2. The method for predicting the acute toxicity of the unknown substance based on deep learning according to claim 1, wherein the determining process of the model for predicting the acute toxicity of the unknown substance is as follows:

constructing a sample data set; the sample data set includes a plurality of sample data; the sample data comprises input data and label data corresponding to the input data; the input data is a DGL graph of chemical substances in the sample area, and the label data is the types of the chemical substances in the sample area and the acute toxicity degree of each chemical substance;

constructing an improved graph annotation force network model;

training an improved graph attention network model by adopting sample data, and adjusting network parameters of the improved graph attention network model by adopting a back propagation iteration mode so that the loss value of the trained improved graph attention network model is smaller than a set threshold value to obtain a trained improved graph attention network model; the trained improved graph annotation force network model is an unknown substance acute toxicity prediction model.

3. The method for predicting the acute toxicity of an unknown substance based on deep learning according to claim 2, wherein the constructing a sample data set specifically comprises:

acquiring CANONICAL SMILES codes of chemical substances in a plurality of sample areas, and corresponding chemical substance types and acute toxicity degrees of the chemical substances;

encoding the canola signature for each chemical in the sample area into a DGL plot for the chemical in the sample area;

a sample data set is constructed from DGL maps of chemicals within a plurality of sample regions, and corresponding chemical species and chemical acute toxicity levels.

4. The method for predicting the acute toxicity of an unknown substance based on deep learning according to claim 1 or 2, wherein the feature extraction layer is a graph isomorphic network.

5. A method for predicting acute toxicity of unknown substances based on deep learning as claimed in either of claims 1 or 2, wherein said hidden layer comprises two layers of improved graph attention network; the improved attention network is obtained by modifying the attention mechanism of the original attention network into an improved attention mechanism on the basis of the original attention network; the artwork attention network is an artwork attention network with version GATv 2.
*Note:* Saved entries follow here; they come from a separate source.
-- ==== Sys2Proof/Tests/Slice0.lean ====
section
/-! SUPPORT. Tests whose expected results come from the spec (95_test_vectors.md and the numbered rules), and
a witness for the hypotheses of every statement that has some. -/

namespace Sys2Proof.Tests

open Sys2Proof.Machine

/-! ## The example tables of 95_test_vectors.md section 2, and small states -/

/-- EX0: identity tables. -/
def ex0 : Tables := { sbox := id, perm := id }

/-- EX1: SBOX x = (7x + 3) mod 16 and PERM i = (5i + 3) mod 16. -/
def ex1 : Tables := { sbox := fun x => 7 * x + 3, perm := fun i => 5 * i + 3 }

/-- The state an outcome goes on in. -/
def goesTo (o : Host.Outcome State Fault Refusal) : Option State :=
  match o with
  | .next s => some s
  | .fault _ => none
  | .refused _ => none

/-- Ready of a master key with reset's values elsewhere (R234). -/
def ready (key : List Word) : State :=
  { State.reset with
    mkey := Vector.ofFn fun i => key[i.val]?.getD 0
    keylen := BitVec.ofNat 6 key.length
    rkey := Vector.ofFn fun i => key[i.val % key.length]?.getD 0
    keyvalid := true }

/-- The reference key of the source, 1 to 16. -/
def key16 : List Word := (List.range 16).map fun n => BitVec.ofNat 16 (n + 1)

/-- A busy state of each operation, in the middle of it, of the instance of key [7]. -/
def encBusy : State := { ready [7] with op := .enc, rc := 5 }
def decBusy : State := { ready [7] with op := .dec, rc := 5 }
def commitBusy : State := { ready [7] with op := .commit, keyvalid := false, rc := 5, kp := 0 }

/-! ## Well-formedness: the one check, and the words it refuses -/

theorem test_wf_refuses_legal_words :
    [Instr.cmdIllegal 0, .cmdIllegal 1, .cmdIllegal 2, .cmdIllegal 3, .cmdIllegal 4].map Instr.wf
      = [false, false, false, false, false] := by decide

theorem test_wf_admits_illegal_words :
    (Instr.cmdIllegal 0x0005).wf = true ∧ (Instr.cmdIllegal 0x0013).wf = true ∧ Instr.encrypt.wf = true := by
  decide

/-! ## Decoding: words written out as W, A, D from R80 to R83 -/

theorem test_decode_commands :
    decodeTx 0b1_0000_0000000000000000 = .nop ∧
    decodeTx 0b1_0000_0000000000000001 = .keyClear ∧
    decodeTx 0b1_0000_0000000000000010 = .keyCommit ∧
    decodeTx 0b1_0000_0000000000000011 = .encrypt ∧
    decodeTx 0b1_0000_0000000000000100 = .decrypt ∧
    decodeTx 0b1_0000_0000000000000101 = .cmdIllegal 0x0005 ∧
    decodeTx 0b1_0000_1000000000000011 = .cmdIllegal 0x8003 := by decide

theorem test_decode_effective_writes :
    decodeTx 0b1_0001_0000000000001010 = .wrStatus 0x000A ∧
    decodeTx 0b1_0010_0000000000000001 = .wrConfig 0x0001 ∧
    decodeTx 0b1_0011_1011111011101111 = .wrKeyin 0xBEEF ∧
    decodeTx 0b1_0101_0000000001000001 = .wrDin0 0x0041 ∧
    decodeTx 0b1_0110_0000000001000010 = .wrDin1 0x0042 ∧
    decodeTx 0b1_1001_0000000000100011 = .wrRksel 0x0023 := by decide

theorem test_decode_ignored_writes :
    decodeTx 0b1_0100_0000000000000001 = .wrKeylen 1 ∧
    decodeTx 0b1_0111_0001001000110100 = .wrDout0 0x1234 ∧
    decodeTx 0b1_1000_0001001000110100 = .wrDout1 0x1234 ∧
    decodeTx 0b1_1010_0000000000000001 = .wrRkdata 1 ∧
    decodeTx 0b1_1011_0000000000000001 = .wrRounds 1 ∧
    decodeTx 0b1_1100_0000000000000001 = .wrRsvdC 1 ∧
    decodeTx 0b1_1101_0000000000000001 = .wrRsvdD 1 ∧
    decodeTx 0b1_1110_0000000000000001 = .wrRsvdE 1 ∧
    decodeTx 0b1_1111_0000000000000001 = .wrRsvdF 1 := by decide

theorem test_decode_reads :
    decodeTx 0b0_0000_0000000000000000 = .rdCmd ∧
    decodeTx 0b0_0001_0000000000000000 = .rdStatus ∧
    decodeTx 0b0_0010_0000000000000000 = .rdConfig ∧
    decodeTx 0b0_0011_0000000000000000 = .rdKeyin ∧
    decodeTx 0b0_0100_0000000000000000 = .rdKeylen ∧
    decodeTx 0b0_0101_0000000000000000 = .rdDin0 ∧
    decodeTx 0b0_0110_0000000000000000 = .rdDin1 ∧
    decodeTx 0b0_0111_0000000000000000 = .rdDout0 ∧
    decodeTx 0b0_1000_0000000000000000 = .rdDout1 ∧
    decodeTx 0b0_1001_0000000000000000 = .rdRksel ∧
    decodeTx 0b0_1010_0000000000000000 = .rdRkdata ∧
    decodeTx 0b0_1011_0000000000000000 = .rdRounds ∧
    decodeTx 0b0_1100_0000000000000000 = .rdRsvdC ∧
    decodeTx 0b0_1101_0000000000000000 = .rdRsvdD ∧
    decodeTx 0b0_1110_0000000000000000 = .rdRsvdE ∧
    decodeTx 0b0_1111_1111111111111111 = .rdRsvdF := by decide

/-- D is no part of a read (R80), and what TX cannot express is refused (I12). -/
theorem test_decode_bytes :
    decode [0x34, 0x12, 0x0A] = .ok .rdRkdata ∧ decode [0x0A, 0x00, 0x11] = .ok (.wrStatus 0x000A) ∧
    decode [0x00, 0x00, 0x20] = .error .tooWide ∧ decode [0x00, 0x00] = .error .wrongLength := by
  refine ⟨rfl, rfl, rfl, rfl⟩

/-- An instruction placed from reset is the first one run. -/
theorem test_placed_instruction_runs :
    step (State.reset.withFetchWord 21 0x150041) = .next { State.reset with din0 := 0x0041 } := rfl

/-! ## The round functions, 95_test_vectors.md 3.1 to 3.3 -/

theorem test_sub :
    [0x0000, 0xFFFF, 0x1234, 0x0001, 0x8000, 0x00F0, 0xABCD, 0x0041].map (subNibbles ex1)
      = [0x3333, 0xCCCC, 0xA18F, 0x333A, 0xB333, 0x33C3, 0x907E, 0x33FA] := by decide

theorem test_perm :
    [0x0000, 0xFFFF, 0x1234, 0x8000, 0x00F0, 0xABCD, 0x0041, 0x0001].map (permBits ex1)
      = [0x0000, 0xFFFF, 0xB081, 0x4000, 0x10C2, 0x6C5F, 0x000A, 0x0008] := by decide

theorem test_round_function :
    roundF ex1 0x0000 0x0000 = 0x9999 ∧ roundF ex1 0x1234 0x0001 = 0x695D ∧
    roundF ex1 0xFFFF 0xFFFF = 0x9999 ∧ roundF ex1 0x0042 0x0001 = 0x98DA ∧
    roundF ex0 0x1234 0x0001 = 0x1235 := by decide

/-! ## The schedule and the transform, 95_test_vectors.md 3.4 to 3.6 -/

theorem test_schedule_wraps :
    (keySchedule [1, 2, 3, 4, 5] (by decide)).toList.drop 30 = [1, 2, 3, 4, 5, 1] := by decide

theorem test_encrypt_reference_key :
    encBlock ex1 (ready key16).rkey { h0 := 0x0041, h1 := 0x0042 } = { h0 := 0xF242, h1 := 0xE166 } := by
  decide

theorem test_decrypt_reference_key :
    decBlock ex1 (ready key16).rkey { h0 := 0x0041, h1 := 0x0042 } = { h0 := 0xDD6A, h1 := 0x3341 } := by
  decide

theorem test_encrypt_final_swap :
    encBlock ex0 (ready [0]).rkey { h0 := 0x1234, h1 := 0x5678 } = { h0 := 0x5678, h1 := 0x1234 } := by
  decide

/-- Row RC = 0 of the trace, and the last one, which writes DOUT with the final swap. -/
theorem test_enc_step_trace :
    (goesTo ({ ready key16 with op := .enc, l := 0x0041, r := 0x0042 }.engineStep ex1)).map
      (fun s => (s.l, s.r, s.rc, s.op)) = some (0x0042, 0x989B, 1, .enc) ∧
    (goesTo ({ ready key16 with op := .enc, l := 0x5489, r := 0xE166, rc := 35 }.engineStep ex1)).map
      (fun s => (s.dout0, s.dout1, s.op, s.done)) = some (0xF242, 0xE166, .idle, true) := by decide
6. The method for predicting acute toxicity of unknown substance based on deep learning of claim 5, wherein the improved attention mechanism is an attention mechanism obtained by fusing a dot product attention function and a spliced attention function.

7. A method for predicting acute toxicity of unknown substances based on deep learning as claimed in claim 1 or 2, wherein said pooling layer comprises a maximum pooling method and a weighted sum pooling method.

8. A deep learning-based unknown substance acute toxicity prediction system, comprising:

the target area parameter acquisition module is used for acquiring the CANONICAL SMILES codes of the chemical substances in the target area and encoding the CANONICAL SMILES codes of the chemical substances in the target area into a DGL chart of the chemical substances in the target area;

9. The deep learning-based unknown substance acute toxicity prediction system according to claim 8, wherein the feature extraction layer is a graph isomorphic network;

the hidden layer comprises two layers of improved graph attention network; the improved attention network is obtained by modifying the attention mechanism of the original attention network into an improved attention mechanism on the basis of the original attention network; the original image attention network is an image attention network with a version of GATv 2; the improved attention mechanism is obtained by fusing the dot product attention function and the spliced attention function;

10. An electronic device comprising a memory for storing a computer program and a processor that runs the computer program to cause the electronic device to perform a deep learning based method of predicting acute toxicity of an unknown substance according to any one of claims 1 to 7.